In a similar fashion, AI-generated ads from McDonald’s and Coca-Cola this year were mercilessly decried by audiences for their plasticky fakeness and taken down.

The rejection of an increasingly disembodied digital world in favour of messy, corporeal reality seems, to me, to be a positive indication. But I wonder if it could point to something more, a vindication of the value of experiencing the world in a physical body.

I think about this a lot when drawing or painting. AI can generate disarmingly slick images, but beneath the smooth, prettified surface lurks the cold and implacable face of machinery at work.

It reminds me of the infamous episode of The Bionic Woman when she faced off against the fembots. In an epic fight sequence, the fembot’s blandly pretty visage is torn off, revealing the whirring, buzzing circuitry underneath.

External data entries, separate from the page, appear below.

-- ==== Sys2Proof/Machine/SaveArea.lean ====
section
/-!
DEFINITION. The task save area in memory (R324, R325, R327): what a suspension writes into it, and what a resumption takes from
it. Items whose fields the spec names without their offsets stand packed in the order of their state cards; queue entries, which have no
layout at all, are written free and not read back (log 20).
-/
namespace Sys2Proof.Machine

/-! ### Held-write records (R325) -/

/-- The codes of the producing classes. -/
def classCode : Class → Nat | .s => 0 | .v => 1 | .f => 2 | .m => 3 | .x => 4 | .a => 5

/-- The class of a code. -/
def classOf : Nat → Class | 0 => .s | 1 => .v | 2 => .f | 3 => .m | 4 => .x | _ => .a

/-- Kind and destination of a write. -/
def WriteTo.kind : WriteTo → Nat × Nat
  | .scalar r _ _ => (1, r) | .vector _ r _ _ => (2, r) | .mask _ r _ => (3, r) | .mstack .. => (4, 0) | .csr n _ => (5, n)
  | .flags _ => (6, 0)

/-- The clusters that a write changes, as a mask, and its DF bits. -/
def WriteTo.masks : WriteTo → Nat × Nat
  | .scalar _ _ df => (0, if df then 1 else 0)
  | .vector c _ _ df => (2 ^ c, if df then 2 ^ c else 0)
  | .mask c _ _ | .mstack c _ _ => (2 ^ c, 0)
  | .csr .. | .flags _ => (0, 0)

/-- The value in a header. -/
def WriteTo.value : WriteTo → Nat
  | .scalar _ v _ | .csr _ v | .flags v => v.toNat
  | .vector .. | .mask .. | .mstack .. => 0

/-- The body of a write, 80 bytes for kinds 2 to 4. -/
def WriteTo.body : WriteTo → List Byte
  | .vector _ _ lanes _ =>
    leBytes 16 ((lanes.map fun x => 2 ^ x.1).foldl (· + ·) 0) ++
      (List.range 16).flatMap fun i => leBytes 4 (((lanes.find? fun x => x.1 == i).map fun x => x.2.toNat).getD 0)
  | .mask _ _ v => leBytes 80 v.toNat
  | .mstack _ d es => leBytes 16 d ++ (List.range 16).flatMap (fun j => leBytes 2 (stackEntry (d, es) j).toNat) ++ leBytes 32 0
  | .scalar .. | .csr .. | .flags _ => []

/-- Bundles from boundary `m` to the landing point of a write. -/
def HeldWrite.distance (w : HeldWrite) (m : Nat) : Nat := w.n + w.lat - m

/-- Whether a write is held at boundary `m` (R99). -/
def HeldWrite.isHeld (w : HeldWrite) (m : Nat) : Bool := decide (w.n < m ∧ m < w.n + w.lat)

/-- Insert by landing point. -/
def insertLanding (m : Nat) (w : HeldWrite) : List HeldWrite → List HeldWrite
  | [] => [w]
  | y :: ys => if w.distance m ≤ y.distance m then w :: y :: ys else y :: insertLanding m w ys

/-- The record of one write of one operation: its writes to single clusters stand together. -/
def recordOf (m : Nat) (ws : List HeldWrite) : List Byte :=
  match ws with
  | [] => []
  | w :: _ =>
    let (kind, dest) := w.wr.kind
    let mask := (ws.map fun x => x.wr.masks.1).foldl (· ||| ·) 0
    let df := (ws.map fun x => x.wr.masks.2).foldl (· ||| ·) 0
    leBytes 1 kind ++ leBytes 1 (classCode w.cls) ++ leBytes 2 dest ++ leBytes 1 (w.distance m) ++ leBytes 1 mask ++ leBytes 1 df ++
      leBytes 1 0 ++ leBytes 8 w.wr.value ++ ws.flatMap fun x => x.wr.body

/-- Writes of one operation to rising clusters, grouped. -/
def groupWrites : List HeldWrite → List (List HeldWrite)
  | [] => []
  | w :: ws =>
    match groupWrites ws with
    | (y :: ys) :: rest =>
      if w.cls = y.cls ∧ w.n = y.n ∧ w.lat = y.lat ∧ w.wr.kind = y.wr.kind ∧ w.wr.masks.1 < y.wr.masks.1 ∧ w.wr.masks.1 ≠ 0 then
        (w :: y :: ys) :: rest
      else [w] :: (y :: ys) :: rest
    | gs => [w] :: gs

/-- The held-write area of a core, up to its end record. -/
def Core.heldArea (k : Core) : List Byte :=
  let ws := (k.writes.filter fun w => w.isHeld k.bn).foldr (insertLanding k.bn) []
  (groupWrites ws).flatMap (recordOf k.bn) ++ leBytes 16 0

/-- The writes of a body for one cluster of kinds 2 to 4; `none` when a zero field is not zero. -/
def readBody (kind dest df c : Nat) (bs : List Byte) : Option WriteTo :=
  if kind = 2 then
    if !zeroAt bs 2 14 then none
    else some (.vector c dest (((List.range 16).filter fun i => bits (leAt bs 0 2) i 1 == 1).map fun i =>
      (i, BitVec.ofNat 32 (leAt bs (16 + 4 * i) 4))) (bits df c 1 == 1))
  else if kind = 3 then (if zeroAt bs 2 78 then some (.mask c dest (BitVec.ofNat 16 (leAt bs 0 2))) else none)
  else if !zeroAt bs 1 15 || !zeroAt bs 48 32 then none
  else some (.mstack c (leAt bs 0 1) ((List.range 15).map fun j => (j + 1, BitVec.ofNat 16 (leAt bs (18 + 2 * j) 2))))

/-- Read records up to the end record at boundary `m`; the first number bounds them. `none` is a bad record (R325). -/
def readRecords (m : Nat) : Nat → List Byte → Option (List HeldWrite)
  | 0, _ => some []
  | f + 1, bs =>
    let kind := leAt bs 0 1
    let dest := leAt bs 2 2
    let mask := leAt bs 5 1
    let df := leAt bs 6 1
    let n := m - 1
    let held (w : WriteTo) : HeldWrite :=
      { cls := classOf (leAt bs 1 1), n := n, lat := m + leAt bs 4 1 - n, sync := none, tok := none, wr := w }
    let v := BitVec.ofNat 64 (leAt bs 8 8)
    let one (w : WriteTo) (ok : Bool) : Option (List HeldWrite) :=
      if ok then (readRecords m f (bs.drop 16)).map fun ws => held w :: ws else none
    if kind = 0 then some []
    else if 7 ≤ kind ∨ !zeroAt bs 7 1 then none
    else if kind = 1 then one (.scalar dest v (df == 1)) (mask == 0 && df ≤ 1)
    else if kind = 5 then one (.csr dest v) (mask == 0 && df == 0)
    else if kind = 6 then one (.flags v) (mask == 0 && df == 0 && dest == 0)
    else if !zeroAt bs 8 8 ∨ (kind = 4 ∧ dest ≠ 0) ∨ (kind ≠ 2 ∧ df ≠ 0) then none
    else
      let cs := (List.range 8).filter fun c => bits mask c 1 == 1
      let bodies := cs.mapIdx fun i c => readBody kind dest df c ((bs.drop (16 + 80 * i)).take 80)
      match bodies.mapM id, readRecords m f (bs.drop (16 + 80 * cs.length)) with
      | some ws, some rest => some (ws.map held ++ rest)
      | _, _ => none

/-! ### The area (R324) -/

/-- The CSRs in ascending order (R136). -/
def csrNumbers : List Nat :=
  [0x000, 0x001, 0x002, 0x003, 0x004, 0x010, 0x020, 0x021, 0x022, 0x023, 0x028, 0x029, 0x02A, 0x02B, 0x02C, 0x02D, 0x030, 0x031,
    0x032, 0x033, 0x040, 0x048, 0x049, 0x050, 0x051, 0x052, 0x053, 0x054, 0x058, 0x060, 0x068]

/-- Land the writes that are past their landing point: the registers as a suspension saves them (R99). -/
def Core.landPast (k : Core) : Core :=
  (k.writes.filter fun w => !w.isHeld k.bn).foldl (fun k w => w.wr.land k)
    { k with writes := k.writes.filter fun w => w.isHeld k.bn }

/-- The bits of a DF map from an index on, as a number. -/
def dfBits (get : Nat → Bool) : Nat := (List.range 64).foldl (fun n r => n + if get r then 2 ^ r else 0) 0

/-- Bytes of a logical value. -/
def boolBytes (n : Nat) (b : Bool) : List Byte := leBytes n (if b then 1 else 0)

/-- A loop level in 32 bytes: active, count, iteration, start, length. -/
def LoopLevel.save (l : LoopLevel) : List Byte :=
  boolBytes 8 l.active ++ leBytes 8 l.count.toNat ++ leBytes 8 l.iter.toNat ++ leBytes 4 l.start ++ leBytes 4 l.len

/-- A loop level from its 32 bytes. -/
def LoopLevel.load (bs : List Byte) : LoopLevel :=
  { active := leAt bs 0 8 % 2 == 1, count := BitVec.ofNat 64 (leAt bs 8 8), iter := BitVec.ofNat 64 (leAt bs 16 8)
    start := leAt bs 24 4 % 16384, len := leAt bs 28 4 }

/-- The token state of a code. -/
def TokState.ofCode (n : Nat) : TokState :=
  match n % 4 with | 0 => .done | 1 => .faulted | 2 => .cancelled | _ => .pending

/-- A token from its 16 bytes. -/
def Token.load (old : Token) (bs : List Byte) : Token :=
  { old with state := .ofCode (leAt bs 0 1), cause := leAt bs 1 1, gen := leAt bs 2 2, bytes := leAt bs 4 4, t := leAt bs 8 8 }

/-- A phase barrier in 32 bytes: C, pending, expected, arrived, phase, Tmax. -/
def Barrier.save (b : Barrier) : List Byte :=
  leBytes 2 b.c ++ leBytes 2 b.pending ++ leBytes 6 b.expected ++ leBytes 6 b.arrived ++ leBytes 4 b.phase ++ leBytes 8 b.tmax ++ leBytes 4 0

/-- A phase barrier from its 32 bytes. -/
def Barrier.load (old : Barrier) (bs : List Byte) : Barrier :=
  { old with c := leAt bs 0 2, pending := leAt bs 2 2, expected := leAt bs 4 6, arrived := leAt bs 10 6, phase := leAt bs 16 4
             tmax := leAt bs 20 8 }

/-- A grid handle in 16 bytes: valid, role, pending, descriptor address, polder index. -/
def Handle.save (h : Handle) : List Byte :=
  leBytes 16 ((if h.valid then 1 else 0) + (if h.reader then 2 else 0) + (if h.pending then 4 else 0) + h.desc % 2 ^ 57 * 8 +
    h.polder % 4096 * 2 ^ 60)

/-- A grid handle from its 16 bytes; the descriptor that it has read stays while the address is the same. -/
def Handle.load (old : Handle) (bs : List Byte) : Handle :=
  let v := leAt bs 0 9
  let d := bits v 3 57
  { old with
    valid := v % 2 == 1
    reader := v / 2 % 2 == 1
    pending := v / 4 % 2 == 1
    desc := d
    polder := bits v 60 12
    grid := if d = old.desc then old.grid else Option.none }

/-- The code of a held wait. -/
def Hold.code : Hold → Nat
  | .none => 0 | .wait => 1 | .fwait => 2 | .twait => 3 | .barw => 4 | .vwait => 5 | .final => 6
  | .stale | .staleBy .. => 7
  | .handlePending | .counter | .queueFull | .loadBuffer | .acquire | .stride | .slip | .moving => 0

/-- The code of the wait that a core is held in: its next bundle's, or that of a class that stays behind (R320). -/
def Core.waitCode (k : Core) : Nat :=
  if k.finalWait then 6
  else if k.hold.code ≠ 0 then k.hold.code
  else (k.slips.findSome? fun x => match x.op with
    | .twait .. => some 3
    | .barw .. => some 4
    | .vwait .. => some 5
    | .access .. => if x.why.isStale then some 7 else none
    | .enter .. | .defer .. => none).getD 0

/-- ld, st, the sync flags, the free-slot counters, the dispenser range, the kind of the held wait, the queue lengths and the halt slot. -/
def Core.saveCounters (k : Core) (halt : Nat) : List Byte :=
  leBytes 2 k.ld ++ leBytes 2 k.st ++ leBytes 4 (((List.range 32).filter fun i => (k.flag i).set).foldl (fun n i => n + 2 ^ i) 0) ++
    (List.range 16).flatMap (fun i => leBytes 1 (kget 0 k.freeSlots i)) ++ leBytes 8 k.range.1 ++ leBytes 8 k.range.2 ++
    leBytes 1 k.waitCode ++ (List.range 6).flatMap (fun q => leBytes 2 (k.queue q).length) ++
    leBytes 1 halt ++ leBytes 202 0

/-- The parts of a save area that are written and taken back, with their offsets. -/
def saveParts (s : State) (i : Nat) (k0 : Core) : List (Nat × List Byte) :=
  let k := k0.landPast
  [(0x00000, mread k.wbuf 0 196608), (0x30000, mread k.abuf 0 131072), (0x50000, mread k.rbuf 0 65536),
    (0x60000, (List.range 8192).flatMap fun x => leBytes 4 (kget 0 k.vlanes x).toNat),
    (0x70000, (List.range 64).flatMap fun r => leBytes 8 (k.sbase r).val.toNat),
    (0x70200, leBytes 8 (dfBits fun r => (k.sbase r).df) ++
      (List.range 8).flatMap (fun c => leBytes 8 (dfBits fun r => kget false k.vdf (c * 64 + r))) ++ leBytes 56 0),
    (0x70280, (List.range 64).flatMap fun x => leBytes 2 (if x % 8 = 0 then 0xFFFF else (kget 0 k.kregs x).toNat)),
    (0x70300, (List.range 8).flatMap fun c =>
      let st := k.stackRead (fun _ => false) c
      (List.range 16).flatMap (fun j => leBytes 2 (stackEntry st j).toNat) ++ leBytes 32 st.1),
    (0x68000, let ch := k.mx.staging.flatMap fun x => slice64 x.2
      (ch ++ List.replicate (16384 - ch.length) 0).take 16384),
    (0x70500, (List.range 6).flatMap (fun l => (k.level (l + 1)).save) ++ List.replicate 64 0),
    (0x70600, (List.range 24).flatMap fun x =>
      let e := kget ⟨0, 0⟩ k.strides x
      leBytes 4 e.reg ++ leBytes 4 e.stride.toNat),
    (0x70700, csrNumbers.flatMap fun n => leBytes 8 (
      if n = 0x002 then i % 65536
      else if n = 0x040 then (kget 0 s.ms.nsplit (k.ctx * 8 + colOf i)).toNat
      else (kget 0 k.csr n).toNat)),
    (0x71000, let h := k.heldArea
      h ++ List.replicate (28672 - h.length) 0),
    (0x70800, List.replicate 16 0 ++ (List.range 63).flatMap fun t => (kget Token.init k.tokens (t + 1)).save),
    (0x70C00, (List.range 16).flatMap fun b => (kget .none k.barriers b).save),
    (0x70E00, k.saveCounters ((k.haltCycle + (256 - kget 0 s.rt.slotBase (i % 65536) % 256)) % 256)),
    (0x70F00, (List.range 8).flatMap (fun h => (k.handle h).save) ++ leBytes 128 k.holdCount),
    (0x78000, List.replicate 32768 0)]
where
  /-- The 64 bytes of a staged chunk. -/
  slice64 (bs : List Byte) : List Byte := (bs ++ List.replicate 64 0).take 64

/-- The parts whose layout the spec does not give: queue entries, and what lies beyond the stride entries and the CSRs. -/
def freeParts : List (Nat × Nat) := [(0x6C000, 16384), (0x706C0, 64), (0x707F8, 8)]

/-- A suspended core's state is written to its save area (R323, R324). -/
def State.writeSave (s : State) (i : Nat) : State :=
  match s.saveBase i with
  | none => s
  | some base =>
    let unknown := freeParts.map fun x => (x.1, (List.range x.2).map fun j => Config.freeByte s.free (7919 + x.1 + j))
    let mem := (unknown ++ saveParts s i (s.core i)).foldl (fun m x => mwrite m (base + x.1) x.2) s.ms.mem
    { s with ms := { s.ms with mem := mem }, hub := { s.hub with saved := kput s.hub.saved (i % 65536) (s.core i) } }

WATCH: The Bionic Woman faces off against the fembots. Video via Science Fiction Station on YouTube.

The raw horror of this reveal has stayed with me through numerous iterations of the same idea, whether in The Terminator, Westworld or even Austin Powers.

The forces that guide our choices in consuming online content are not all that well hidden or subtle any longer. The bare face of the machine is right there, circuits ticking, spinning a tighter and tighter web, sticky and inescapable.

As arts continue to come under assault, whether it’s cuts to cultural programs in Vancouver or the Kennedy Center in the United States watching its reputation as a premier venue spiral face first into the dirt, the true cost of this kind of attrition becomes increasingly clear.

A triptych shows three older highrise buildings in the West End of Vancouver, at golden hour.
What will Vancouver look like 20 or 30 years in the future? What do we need its generations of residents to know? Photos by Jackie Wong.

Mistakes are a bulwark against AI fakery

Cities are cool places to be because of culture. Without it, they’re simply loud, crowded and a little gross.

Occasionally, I think about what Vancouver will be like 20 or 30 years into the future, an echoing forest of empty condominium towers, with people wandering the streets in search of anything to mitigate, mediate, explicate the state of the world.

The generations who remember the world prior to the internet are slowly fading away, winking out. As AI threatens not just the arts but higher learning, it brings on questions about why we do anything at all.

Jane Jacobs’ 2004 book Dark Age Ahead tracks the implications of this generational loss of knowledge. She writes: “A society must be self-aware. Any culture that jettisons the values that have given it competence, adaptability and identity becomes weak and hollow.”

And the implications are profound. Whether you’re writing a university essay or marking one, painting a picture or learning a song, the point of doing things is just that: doing them, with all the imperfections, the wobbly lines and missteps; they are the very stuff that makes us human.

The Latin phrase dulcius ex asperis means “sweeter after difficulties”; it isn’t hard to see where the word “exasperated” originated. Anyone who has ever struggled to master an art form knows the experience of wishing to throw the tools of your chosen craft right out the window.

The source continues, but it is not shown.